Before you're able to push, you have to fork. On your own fork you'll be able to push (after creating a bugfix branch?) and from there you can open a pull request to this repo.

I'll be happy to assist (although I'm absolutely no expert either!)

Answer 3 · 2018-04-03T20:27:40.000Z

I don't understand why the check _queue.empty() is needed.
There are only 3 (4) possibilities:

queue is not empty and Optolink is not busy --> handle next
Optolink was succesfull --> process and remove from queue
Optolink returned an error --> read error and remove from queue
(queue is not empty and optolink is still busy --> do nothing)
In case 2 and 3, the queue will be checked in the next run and if empty, no new action will be processed hence optolinik.available() will only return 0 unless there's something in the queue.

I'm not saying there's no bug, I just don't see the error.

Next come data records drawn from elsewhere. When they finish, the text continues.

/-! ## The map of a legal build -/

/-- A legal build has a legal map (R6). -/
theorem Config.mapWf_of_wf {cfg : Config} (h : cfg.wf = true) : cfg.mapWf = true := by
  simp only [Config.wf, Bool.and_eq_true] at h
  obtain ⟨⟨⟨⟨hmap, -⟩, -⟩, -⟩, -⟩ := h
  exact hmap

/-- A legal map is present only under Fixed, and its four entries are distinct (R63). -/
theorem Config.mapWf_some {cfg : Config} {m : Quad Digit} (h : cfg.mapWf = true) (hm : cfg.digitMap = some m) :
    cfg.mode = .fixed ∧ m.toList.Nodup := by
  simpa [Config.mapWf, hm] using h

/-! ## The multiplexer -/

theorem phys_autoIncrement {cfg : Config} (h : cfg.mode = .autoIncrement) (d : Digit) : phys cfg d = d := by
  simp [phys, h]

theorem phys_noMap {cfg : Config} (h : cfg.digitMap = none) (d : Digit) : phys cfg d = d := by
  cases hmode : cfg.mode <;> simp [phys, h, hmode]

theorem phys_map {cfg : Config} {m : Quad Digit} (h : cfg.mode = .fixed) (hm : cfg.digitMap = some m) (d : Digit) :
    phys cfg d = m.get d := by
  simp [phys, h, hm]

/-- No two logical digits share a physical index: without a map `phys` is the identity, and a legal map has distinct entries
(R34, R63). -/
theorem phys_injective {cfg : Config} (h : cfg.mapWf = true) : Function.Injective (phys cfg) := by
  intro d e hde
  cases hm : cfg.digitMap with
  | none => rwa [phys_noMap hm, phys_noMap hm] at hde
  | some m =>
    obtain ⟨hfixed, hnodup⟩ := Config.mapWf_some h hm
    rw [phys_map hfixed hm, phys_map hfixed hm] at hde
    exact Quad.get_injective hnodup hde

/-- Settles O21: injectivity is that of a legal map, and each clause on `phys` is its value in that case. -/
theorem multiplexerIsAPermutation : Obligations.MultiplexerIsAPermutation := by
  intro cfg hwf
  refine ⟨fun _ _ h => phys_injective (Config.mapWf_of_wf hwf) h, ?_, fun _ hfixed hm => phys_map hfixed hm⟩
  rintro (hauto | hnone)
  · exact phys_autoIncrement hauto
  · exact phys_noMap hnone

end Sys2Proof.Machine
end

section
/-! What one data byte does to the wire, a rule for each case of R69, and what one transaction does to it from an idle bus, a
rule for each kind of answer (R67). -/

namespace Sys2Proof.Machine

/-- Of a memory of which nothing is known no address is known. -/
@[simp] theorem Memory.read_nil (a : Nat) : Memory.read [] a = none := rfl

/-! ## One data byte -/

theorem exec_wData (v : Byte) (s : State) : exec (.wData v) s = .next (s.putWire (s.wire.data v)) := rfl

/-- A data byte leaves the framing, the transactions that wait, and the device's mode, display switch and brightness. -/
theorem Wire.data_frame (w : Wire) (v : Byte) :
    (w.data v).bus = w.bus ∧ (w.data v).rx = w.rx ∧ (w.data v).dev.mode = w.dev.mode ∧ (w.data v).dev.on = w.dev.on ∧
      (w.data v).dev.br = w.dev.br := by
  unfold Wire.data
  split
  · simp
  · split <;> simp
  · simp
  · simp

section
variable {w : Wire} {p : Digit} (v : Byte)

/-- Under auto-increment the byte is stored and the pointer moves on. -/
theorem Wire.data_autoIncrement (hp : w.dev.ptr = some p) (hm : w.dev.mode = some .autoIncrement) :
    w.data v = { w with dev := { w.dev with mem := w.dev.mem.write p.val v, ptr := nextPtr p } } := by
  simp [Wire.data, hp, hm]

/-- Under fixed mode the last byte of a transaction is stored. -/
theorem Wire.data_fixed_last (hp : w.dev.ptr = some p) (hm : w.dev.mode = some .fixed) (hc : w.cur = []) :
    w.data v = { w with dev := { w.dev with mem := w.dev.mem.write p.val v } } := by
  simp [Wire.data, Wire.more, hp, hm, hc]

/-- Under fixed mode a byte with a further one makes the memory and the pointer unknown. -/
theorem Wire.data_fixed_more (hp : w.dev.ptr = some p) (hm : w.dev.mode = some .fixed) (hc : w.cur ≠ []) :
    w.data v = { w with cur := [], dev := { w.dev with mem := [], ptr := none } } := by
  simp [Wire.data, Wire.more, hp, hm, hc]

/-- Without a pointer or without a mode the memory becomes unknown and the rest of the transaction goes nowhere. -/
theorem Wire.data_unknown (h : w.dev.ptr = none ∨ w.dev.mode = none) :
    w.data v = { w with cur := [], dev := { w.dev with mem := [] } } := by
  rcases h with hp | hm
  · simp [Wire.data, hp]
  · cases hp : w.dev.ptr <;> simp [Wire.data, hp, hm]

end

/-- Settles O40: the frame of a data byte, then its rule in each of the four cases. -/
theorem wireDataIsStoredAtThePointer : Obligations.WireDataIsStoredAtThePointer := by
  intro v s
  obtain ⟨hbus, hrx, hmode, hon, hbr⟩ := s.wire.data_frame v
  refine ⟨_, exec_wData v s, rfl, rfl, rfl, rfl, rfl, rfl, rfl, rfl, hbus, hrx, hmode, hon, hbr, ?_, ?_, ?_, ?_⟩
  · intro p hp hm
    rw [putWire_wire, Wire.data_autoIncrement v hp hm]
    exact ⟨fun a => Memory.read_write _ _ a v, rfl, rfl⟩
  · intro p hp hm hc
    rw [putWire_wire, Wire.data_fixed_last v hp hm hc]
    exact ⟨fun a => Memory.read_write _ _ a v, hp, hc⟩
  · intro p hp hm hc
    rw [putWire_wire, Wire.data_fixed_more v hp hm hc]
    exact ⟨Memory.read_nil, rfl, rfl⟩
  · intro h
    rw [putWire_wire, Wire.data_unknown v h]
    exact ⟨Memory.read_nil, rfl, rfl⟩
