-- ==== Sys2Proof/Machine/Fetch.lean ====
section
/-! DEFINITION. FETCH, and placing an instruction where the next FETCH reads (spec/41_control_unit.md R88). -/

namespace Sys2Proof.Machine

variable {p : Params}

/-- FETCH: `PC.read(); Memory.read(); IR.store()` (40_datapath R86, 41_control_unit R88), with `a = pc`. -/
def fetch : Micro p Unit := do
  let s ← get
  modify (·.portRead .pc)
  memoryRead s.regs.pc
  modify (·.portStore .ir)

/-- The state with another control state. -/
def CoreState.withCtrl (s : CoreState p) (c : ControlState p.wordBits) : CoreState p := { s with ctrl := c }

/-- Where the next FETCH can read: pc, or the reset vector where pc is outside memory (log 13). -/
def fetchBase (s : CoreState p) : p.Word := if inMemory s.regs.pc then s.regs.pc else 0

/-- Store words at consecutive addresses from `addr`; a word with no place in memory is dropped (log 13). -/
def pokeWords (s : CoreState p) (addr : p.Word) : List p.Word → CoreState p
  | [] => s
  | x :: xs => pokeWords (s.poke addr x) (addr + 1) xs

/-- The state in FETCH with an instruction's four words where that FETCH reads: what the loader, or the host before a
run, would have placed (70_reset_and_hazards R148, R154; log 12, log 13). -/
def placeInstruction (s : CoreState p) (nbits bits : Nat) : CoreState p :=
  let base := fetchBase s
  let placed := pokeWords s base (tableWords p.wordBits nbits bits)
  { placed with ctrl := .fetch, regs := placed.regs.set .pc base }

end Sys2Proof.Machine
end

Answer 4 · 2018-04-04T06:37:57.000Z

If the queue is empty you go to

if (_optolink.available() > 0) {

and the crash happens when you do _queue.front().DP->callback(value);
If the queue is empty, front() returns null? and your call to DP->callback() crashes.

void VitoWifiInterface<OptolinkP300>::loop() {
  _optolink.loop();

  if (_queue.empty()) return;
  
  if (!_queue.empty() && !_optolink.isBusy()) {
    if (_queue.front().write) {
      _optolink.writeToDP(_queue.front().DP->getAddress(), _queue.front().DP->getLength(), _queue.front().value);
    } else {
      _optolink.readFromDP(_queue.front().DP->getAddress(), _queue.front().DP->getLength());
    }
    return;
  }
 
  if (_optolink.available() > 0) {  // trigger callback when ready and remove element from queue
    _logger.print(F("DP "));
    _logger.print(_queue.front().DP->getName());
    _logger.println(F(" succes"));
    uint8_t value[4] = {0};
    _optolink.read(value);
    _queue.front().DP->callback(value);
    _queue.pop();
    return;
  }
  if (_optolink.available() < 0) {  // display error message and remove element from queue
    _logger.print(F("DP "));
    _logger.print(_queue.front().DP->getName());
    _logger.print(F(" error: "));
    uint8_t errorCode = _optolink.readError();
    _logger.println(errorCode, DEC);
    _queue.pop();
    return;
  }
}

Answer 5 · 2018-04-04T06:49:57.000Z

True, but optolink should not be available (< or >) when the queue is empty. The last element from the queue is only removed after calling the callback. And in the next run, the queue is empty but optolink should return 0.

But it may have something to do with the buggy error handling of optolink itself.

Answer 6 · 2018-04-05T17:20:07.000Z

I'm currently testing with this branch. I removed the retries so VitoWifi just moves on to the next DP and returns the error code.

Answer 7 · 2018-04-05T17:26:27.000Z

Sounds reasonable as this is no recoverable communications error.
Will try, just not this week...

Answer 8 · 2018-04-05T17:46:48.000Z

No worries, I'm busy the following week with other priorities...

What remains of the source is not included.